>>>>
/-- LPERM, LSENSE, LFOLD and SCAN: long operations over the active lanes alone; inactive lanes give and receive nothing. -/
def Obligations.LaneCrossLane : Prop :=
  (∀ s c (d a b : BitVec 7) (m : BitVec 4), issues s true c → flagFree c c.cl.header.seta →
    fits ([useNoPort c.g.quota a.toNat, useV c.g.quota d.toNat] ++ if m.toNat = 3 then [] else [useNoPort c.g.quota b.toNat]) →
    ∃ t, exec (.lperm d a b m) s = .next t ∧
      settles (inFlight c (c.base true) c.cl.header.seta true (toLanes c d.toNat whole (fun l =>
        fromLane c a.toNat (permuted c m.toNat l (if m.toNat = 3 then 0 else (fromLane c b.toNat l).toNat % 32)))) .none [])
        c.g.gid noWrites noUni t) ∧
  (∀ s c (d a : BitVec 7) (m : BitVec 4), issues s true c → flagFree c c.cl.header.seta → m.toNat < 2 →
    ∃ t, exec (.lsense d a m) s = .next t ∧
      settles (inFlight c (c.base true) c.cl.header.seta true (toLanes c (Config.predBase + d.toNat) 1 (fun _ =>
        if (if m.toNat = 0 then (lanesOf c.act).any (fun l => c.readP l a.toNat) else (lanesOf c.act).all (fun l => c.readP l a.toNat)) then 1 else 0))
        .none []) c.g.gid noWrites noUni t) ∧
  (∀ s c (d a : BitVec 7) (m : BitVec 4), issues s true c → flagFree c c.cl.header.seta → 2 ≤ m.toNat → fits [useV c.g.quota d.toNat] →
    (m.toNat = 3 → fits [useNoPort c.g.quota a.toNat]) →
    ∃ t, exec (.lsense d a m) s = .next t ∧
      settles (inFlight c (c.base true) c.cl.header.seta true (toLanes c d.toNat whole (fun l =>
        if m.toNat = 2 then maskOf (fun k => c.act.getLsbD k && c.readP k a.toNat)
        else if m.toNat = 3 then maskOf (fun k => c.act.getLsbD k && decide (fromLane c a.toNat k = fromLane c a.toNat l))
        else BitVec.ofNat 32 ((lanesOf c.act).countP (fun k => c.readP k a.toNat)))) .none []) c.g.gid noWrites noUni t) ∧
  (∀ s c (d a : BitVec 7) (m : BitVec 4), issues s true c → flagFree c c.cl.header.seta → m.toNat < 11 →
    fits [useNoPort c.g.quota a.toNat, useV c.g.quota d.toNat] →
    ∃ t, exec (.lfold d a m) s = .next t ∧
      settles (inFlight c (c.base true) c.cl.header.seta true (toLanes c d.toNat whole (fun _ =>
        let r := foldTree (foldOp m.toNat) ((List.range 32).map (fun l => if c.act.getLsbD l then some (fromLane c a.toNat l) else none))
        if 8 ≤ m.toNat ∧ (f32 r).isNan then 0x7FC00000 else r)) .none []) c.g.gid noWrites noUni t) ∧
  (∀ s c (d a : BitVec 7) (m : BitVec 4), issues s true c → flagFree c c.cl.header.seta → m.toNat < 4 →
    fits [useNoPort c.g.quota a.toNat, useV c.g.quota d.toNat] →
    ∃ t, exec (.scan d a m) s = .next t ∧
      settles (inFlight c (c.base true) c.cl.header.seta true (toLanes c d.toNat whole (fun l =>
        let op := foldOp (if m.toNat < 2 then 0 else 8)
        let before := (lanesOf c.act).filter (fun k => decide (if m.toNat % 2 = 0 then k ≤ l else k < l))
        let r := match before.map (fromLane c a.toNat) with
          | [] => 0
          | v :: rest => rest.foldl op v
        if 2 ≤ m.toNat ∧ (f32 r).isNan then 0x7FC00000 else r)) .none []) c.g.gid noWrites noUni t)

/-! ## Uniform instructions (R194 to R198, R203 to R206) -/

/-- One uniform register written; a pair written (R194, R197). -/
def Sys2Proof.Claim.toUni (d : Nat) (v : Word) : UniWrites := fun r => if 104 + r = d then some v else none
def Sys2Proof.Claim.toUniPair (d : Nat) (v : BitVec 64) : UniWrites :=
  fun r => if 104 + r = d then some (v.extractLsb' 0 32) else if 104 + r = d + 1 then some (v.extractLsb' 32 32) else none

/-- Two uniform sources and one s register (R195). -/
def Sys2Proof.Claim.uniBinary : Instr → Option (BitVec 7 × BitVec 7 × BitVec 7 × (Word → Word → Word))
  | .uadd d a b => some (d, a, b, fun x y => BitVec.ofNat 32 (x.toNat + y.toNat))
  | .usub d a b => some (d, a, b, fun x y => BitVec.ofInt 32 (x.toNat - y.toNat))
  | .umul d a b => some (d, a, b, fun x y => BitVec.ofNat 32 (x.toNat * y.toNat))
  | .umulhu d a b => some (d, a, b, fun x y => (x.setWidth 64 * y.setWidth 64).extractLsb' 32 32)
  | .ualuUmin d a b => some (d, a, b, fun x y => if x.toNat ≤ y.toNat then x else y)
  | .ualuUmax d a b => some (d, a, b, fun x y => if x.toNat ≤ y.toNat then y else x)
  | .ualuAnd d a b => some (d, a, b, fun x y => x &&& y)
  | .ualuOr d a b => some (d, a, b, fun x y => x ||| y)
  | .ualuXor d a b => some (d, a, b, fun x y => x ^^^ y)
  | .ualuShl d a b => some (d, a, b, fun x y => BitVec.ofNat 32 (x.toNat * 2 ^ amount y))
  | .ualuShr d a b => some (d, a, b, fun x y => BitVec.ofNat 32 (x.toNat / 2 ^ amount y))
  | .ualuShra d a b => some (d, a, b, fun x y => BitVec.ofInt 32 (x.toInt / 2 ^ amount y))
  | _ => none

/-- Uniform arithmetic: the s register or pair takes the value at once, from s registers and team ports; no lane and no other s register
changes. A comparison writes its predicate in every lane of the run. -/
def Obligations.UniformResults : Prop :=
  (∀ s c i d a b f s1 x s2 y, uniBinary i = some (d, a, b, f) → issues s false c → fits [useUni a.toNat, useUni b.toNat, useS d.toNat] →
    ureads c (c.base false) a.toNat = some (s1, x) → ureads c s1 b.toNat = some (s2, y) →
    ∃ t, exec i s = .next t ∧ settles s2 c.g.gid noWrites (toUni d.toNat (f x y)) t) ∧
  (∀ s c (d a : BitVec 7) (n : BitVec 11) v s1 x, issues s false c → immediate c.cl.ximm n = some v → fits [useUni a.toNat, useS d.toNat] →
    ureads c (c.base false) a.toNat = some (s1, x) →
    ∃ t, exec (.uaddi d a n) s = .next t ∧ settles s1 c.g.gid noWrites (toUni d.toNat (x + v)) t) ∧
  (∀ s c (d : BitVec 7) (n : BitVec 18) v, issues s false c → immediate c.cl.ximm n = some v → fits [useS d.toNat] →
    ∃ t, exec (.umovi d n) s = .next t ∧ settles (c.base false) c.g.gid noWrites (toUni d.toNat v) t) ∧
  (∀ s c (d a b : BitVec 7), issues s false c → fits [useSPair a.toNat, useSPair b.toNat, useSPair d.toNat] →
    (∃ t, exec (.uaddx d a b) s = .next t ∧
      settles (c.base false) c.g.gid noWrites (toUniPair d.toNat (c.spair a.toNat + c.spair b.toNat)) t) ∧
    (∃ t, exec (.usubx d a b) s = .next t ∧
      settles (c.base false) c.g.gid noWrites (toUniPair d.toNat (c.spair a.toNat - c.spair b.toNat)) t)) ∧
  (∀ s c (d a b : BitVec 7) s1 x s2 y, issues s false c → fits [useUni a.toNat, useUni b.toNat, useSPair d.toNat] →
    ureads c (c.base false) a.toNat = some (s1, x) → ureads c s1 b.toNat = some (s2, y) →
    ∃ t, exec (.umulw d a b) s = .next t ∧
      settles s2 c.g.gid noWrites (toUniPair d.toNat (BitVec.ofNat 64 (x.toNat * y.toNat))) t) ∧
  (∀ s c (d a b : BitVec 7) (k : BitVec 2) s1 y, issues s false c → fits [useSPair a.toNat, useUni b.toNat, useSPair d.toNat] →
    ureads c (c.base false) b.toNat = some (s1, y) →
    ∃ t, exec (.ulea d a b k) s = .next t ∧
      settles s1 c.g.gid noWrites (toUniPair d.toNat (c.spair a.toNat + BitVec.ofInt 64 (y.toInt * 2 ^ k.toNat))) t) ∧
  (∀ s c (d a b : BitVec 7) (k : BitVec 4) s1 x s2 y, issues s false c → fits [useUni a.toNat, useUni b.toNat] →
    ureads c (c.base false) a.toNat = some (s1, x) → ureads c s1 b.toNat = some (s2, y) →
    ∃ t, exec (.ucmp d a b k) s = .next t ∧
      settles s2 c.g.gid (writesPred c d.toNat (fun _ => condition k.toNat x y)) noUni t) ∧
  (∀ s c (d a : BitVec 7) (k : BitVec 4) (n : BitVec 7) s1 x, issues s false c → fits [useUni a.toNat] →
    ureads c (c.base false) a.toNat = some (s1, x) →
    ∃ t, exec (.ucmpi d a k n) s = .next t ∧
      settles s1 c.g.gid (writesPred c d.toNat (fun _ => condition k.toNat x (shortImm c.cl.ximm n))) noUni t) ∧
  (∀ s c (d j : BitVec 7), issues s false c → fits [useS d.toNat] →
    ∃ t, exec (.rjread d j) s = .next t ∧
      settles (c.base false) c.g.gid noWrites (toUni d.toNat ((c.g.rejoin.getD j.toNat (0, false)).1)) t)

/-! ## Branches, calls, runs (R20 to R23, R123, R199 to R202, R206) -/

/-- The header a branch names: its clause's header address + 4 × SExt(offset), modulo 2^64 (R123). -/
def Sys2Proof.Claim.branchTo (c : Ctx) (o : BitVec 18) : Nat := (BitVec.ofNat 64 c.cl.base + BitVec.ofInt 64 (o.toInt * 4)).toNat

/-- The word at a target is no obstacle: a clause header, or a word whose fetch the target's own clause start will fault on (R199). -/
def Sys2Proof.Claim.landable (c : Ctx) (t : Nat) : Prop :=
  ∀ p, c.s.access c.insetId .x t 4 = .ok p → (c.s.mem.word p).extractLsb' 25 7 = 0x7F#7

/-- The header that follows the clause (R201). -/
def Sys2Proof.Claim.following (c : Ctx) : Nat := c.cl.base + 8 + 4 * c.cl.header.len
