-- ==== Sys2Proof/Laws/PerInstr.lean ====
section
/-! SUPPORT. The decoder reads the encoder's word back, constructor by constructor: the family `Encoding` of LAWS.json.
A step of the machine has no word, so its lemma holds of nothing. -/
namespace Sys2Proof.Laws.Encoding

/-- A well-formed instruction's word fits 32 bits, and the decoder picks that instruction from it (R123, R124, R138 to
R140). -/
def Statement (i : Instr) : Prop :=
  i.wf = true → ∀ n, encodeNat i = some n → n < 2 ^ 32 ∧ Decode.pick n = .ok i

theorem fld_eq {n lo w : Nat} {x : BitVec w} (h : n / 2 ^ lo % 2 ^ w = x.toNat) : Decode.fld n lo w = x :=
  BitVec.eq_of_toNat_eq (by simpa [Decode.fld] using h)

theorem pick_lane0 {n : Nat} (m : Decode.bits n 25 7 = 0) : Decode.pick n = Decode.lane0 n := by
  delta Decode.pick
  rw [m]
  rfl

theorem pick_lane1 {n : Nat} (m : Decode.bits n 25 7 = 1) : Decode.pick n = Decode.lane1 n := by
  delta Decode.pick
  rw [m]
  rfl

theorem pick_lane2 {n : Nat} (m : Decode.bits n 25 7 = 2) : Decode.pick n = Decode.lane2 n := by
  delta Decode.pick
  rw [m]
  rfl

theorem pick_lane3 {n : Nat} (m : Decode.bits n 25 7 = 3) : Decode.pick n = Decode.lane3 n := by
  delta Decode.pick
  rw [m]
  rfl

theorem pick_lane4 {n : Nat} (m : Decode.bits n 25 7 = 4) : Decode.pick n = Decode.lane4 n := by
  delta Decode.pick
  rw [m]
  rfl

theorem pick_lane5 {n : Nat} (m : Decode.bits n 25 7 = 5) : Decode.pick n = Decode.lane5 n := by
  delta Decode.pick
  rw [m]
  rfl

theorem pick_lane6 {n : Nat} (m : Decode.bits n 25 7 = 6) : Decode.pick n = Decode.lane6 n := by
  delta Decode.pick
  rw [m]
  rfl

theorem pick_lane7 {n : Nat} (m : Decode.bits n 25 7 = 7) : Decode.pick n = Decode.lane7 n := by
  delta Decode.pick
  rw [m]
  rfl

theorem pick_lane8 {n : Nat} (m : Decode.bits n 25 7 = 8) : Decode.pick n = Decode.lane8 n := by
  delta Decode.pick
  rw [m]
  rfl

theorem pick_lane9 {n : Nat} (m : Decode.bits n 25 7 = 9) : Decode.pick n = Decode.lane9 n := by
  delta Decode.pick
  rw [m]
  rfl

theorem pick_lane10 {n : Nat} (m : Decode.bits n 25 7 = 10) : Decode.pick n = Decode.lane10 n := by
  delta Decode.pick
  rw [m]
  rfl

theorem pick_lane11 {n : Nat} (m : Decode.bits n 25 7 = 11) : Decode.pick n = Decode.lane11 n := by
  delta Decode.pick
  rw [m]
  rfl

theorem pick_lane12 {n : Nat} (m : Decode.bits n 25 7 = 12) : Decode.pick n = Decode.lane12 n := by
  delta Decode.pick
  rw [m]
  rfl

theorem pick_lane13 {n : Nat} (m : Decode.bits n 25 7 = 13) : Decode.pick n = Decode.lane13 n := by
  delta Decode.pick
  rw [m]
  rfl

theorem pick_lane14 {n : Nat} (m : Decode.bits n 25 7 = 14) : Decode.pick n = Decode.lane14 n := by
  delta Decode.pick
  rw [m]
  rfl

theorem pick_lane15 {n : Nat} (m : Decode.bits n 25 7 = 15) : Decode.pick n = Decode.lane15 n := by
  delta Decode.pick
  rw [m]
  rfl

theorem pick_lane16 {n : Nat} (m : Decode.bits n 25 7 = 16) : Decode.pick n = Decode.lane16 n := by
  delta Decode.pick
  rw [m]
  rfl

theorem pick_lane17 {n : Nat} (m : Decode.bits n 25 7 = 17) : Decode.pick n = Decode.lane17 n := by
  delta Decode.pick
  rw [m]
  rfl

theorem pick_lane18 {n : Nat} (m : Decode.bits n 25 7 = 18) : Decode.pick n = Decode.lane18 n := by
  delta Decode.pick
  rw [m]
  rfl

theorem pick_lane19 {n : Nat} (m : Decode.bits n 25 7 = 19) : Decode.pick n = Decode.lane19 n := by
  delta Decode.pick
  rw [m]
  rfl

theorem pick_lane20 {n : Nat} (m : Decode.bits n 25 7 = 20) : Decode.pick n = Decode.lane20 n := by
  delta Decode.pick
  rw [m]
  rfl

theorem pick_lane21 {n : Nat} (m : Decode.bits n 25 7 = 21) : Decode.pick n = Decode.lane21 n := by
  delta Decode.pick
  rw [m]
  rfl

theorem pick_lane22 {n : Nat} (m : Decode.bits n 25 7 = 22) : Decode.pick n = Decode.lane22 n := by
  delta Decode.pick
  rw [m]
  rfl

theorem pick_lane23 {n : Nat} (m : Decode.bits n 25 7 = 23) : Decode.pick n = Decode.lane23 n := by
  delta Decode.pick
  rw [m]
  rfl

theorem pick_lane24 {n : Nat} (m : Decode.bits n 25 7 = 24) : Decode.pick n = Decode.lane24 n := by
  delta Decode.pick
  rw [m]
  rfl

theorem pick_lane25 {n : Nat} (m : Decode.bits n 25 7 = 25) : Decode.pick n = Decode.lane25 n := by
  delta Decode.pick
  rw [m]
  rfl

theorem pick_lane26 {n : Nat} (m : Decode.bits n 25 7 = 26) : Decode.pick n = Decode.lane26 n := by
  delta Decode.pick
  rw [m]
  rfl

theorem pick_lane27 {n : Nat} (m : Decode.bits n 25 7 = 27) : Decode.pick n = Decode.lane27 n := by
  delta Decode.pick
  rw [m]
  rfl

theorem pick_lane28 {n : Nat} (m : Decode.bits n 25 7 = 28) : Decode.pick n = Decode.lane28 n := by
  delta Decode.pick
  rw [m]
  rfl

theorem pick_lane29 {n : Nat} (m : Decode.bits n 25 7 = 29) : Decode.pick n = Decode.lane29 n := by
  delta Decode.pick
  rw [m]
  rfl

theorem pick_lane30 {n : Nat} (m : Decode.bits n 25 7 = 30) : Decode.pick n = Decode.lane30 n := by
  delta Decode.pick
  rw [m]
  rfl

theorem pick_lane31 {n : Nat} (m : Decode.bits n 25 7 = 31) : Decode.pick n = Decode.lane31 n := by
  delta Decode.pick
  rw [m]
  rfl

theorem pick_lane32 {n : Nat} (m : Decode.bits n 25 7 = 32) : Decode.pick n = Decode.lane32 n := by
  delta Decode.pick
  rw [m]
  rfl

theorem pick_lane33 {n : Nat} (m : Decode.bits n 25 7 = 33) : Decode.pick n = Decode.lane33 n := by
  delta Decode.pick
  rw [m]
  rfl

theorem pick_lane34 {n : Nat} (m : Decode.bits n 25 7 = 34) : Decode.pick n = Decode.lane34 n := by
  delta Decode.pick
  rw [m]
  rfl

theorem pick_lane35 {n : Nat} (m : Decode.bits n 25 7 = 35) : Decode.pick n = Decode.lane35 n := by
  delta Decode.pick
  rw [m]
  rfl

theorem pick_lane36 {n : Nat} (m : Decode.bits n 25 7 = 36) : Decode.pick n = Decode.lane36 n := by
  delta Decode.pick
  rw [m]
  rfl

theorem pick_lane37 {n : Nat} (m : Decode.bits n 25 7 = 37) : Decode.pick n = Decode.lane37 n := by
  delta Decode.pick
  rw [m]
  rfl

theorem pick_lane38 {n : Nat} (m : Decode.bits n 25 7 = 38) : Decode.pick n = Decode.lane38 n := by
  delta Decode.pick
  rw [m]
  rfl

theorem pick_lane39 {n : Nat} (m : Decode.bits n 25 7 = 39) : Decode.pick n = Decode.lane39 n := by
  delta Decode.pick
  rw [m]
  rfl

theorem pick_lane40 {n : Nat} (m : Decode.bits n 25 7 = 40) : Decode.pick n = Decode.lane40 n := by
  delta Decode.pick
  rw [m]
  rfl

theorem pick_uni0 {n : Nat} (m : Decode.bits n 25 7 = 64) : Decode.pick n = Decode.uni0 n := by
  delta Decode.pick
  rw [m]
  rfl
<<<<
▶ **Instructions to follow**:
Your task is to restate, word for word, the lines from the beginning of the records to the line with "def Obligations.LaneCrossLane : Prop", inclusive.

▶ **Worked solution**:
/-- LPERM, LSENSE, LFOLD and SCAN: long operations over the active lanes alone; inactive lanes give and receive nothing. -/
def Obligations.LaneCrossLane : Prop :=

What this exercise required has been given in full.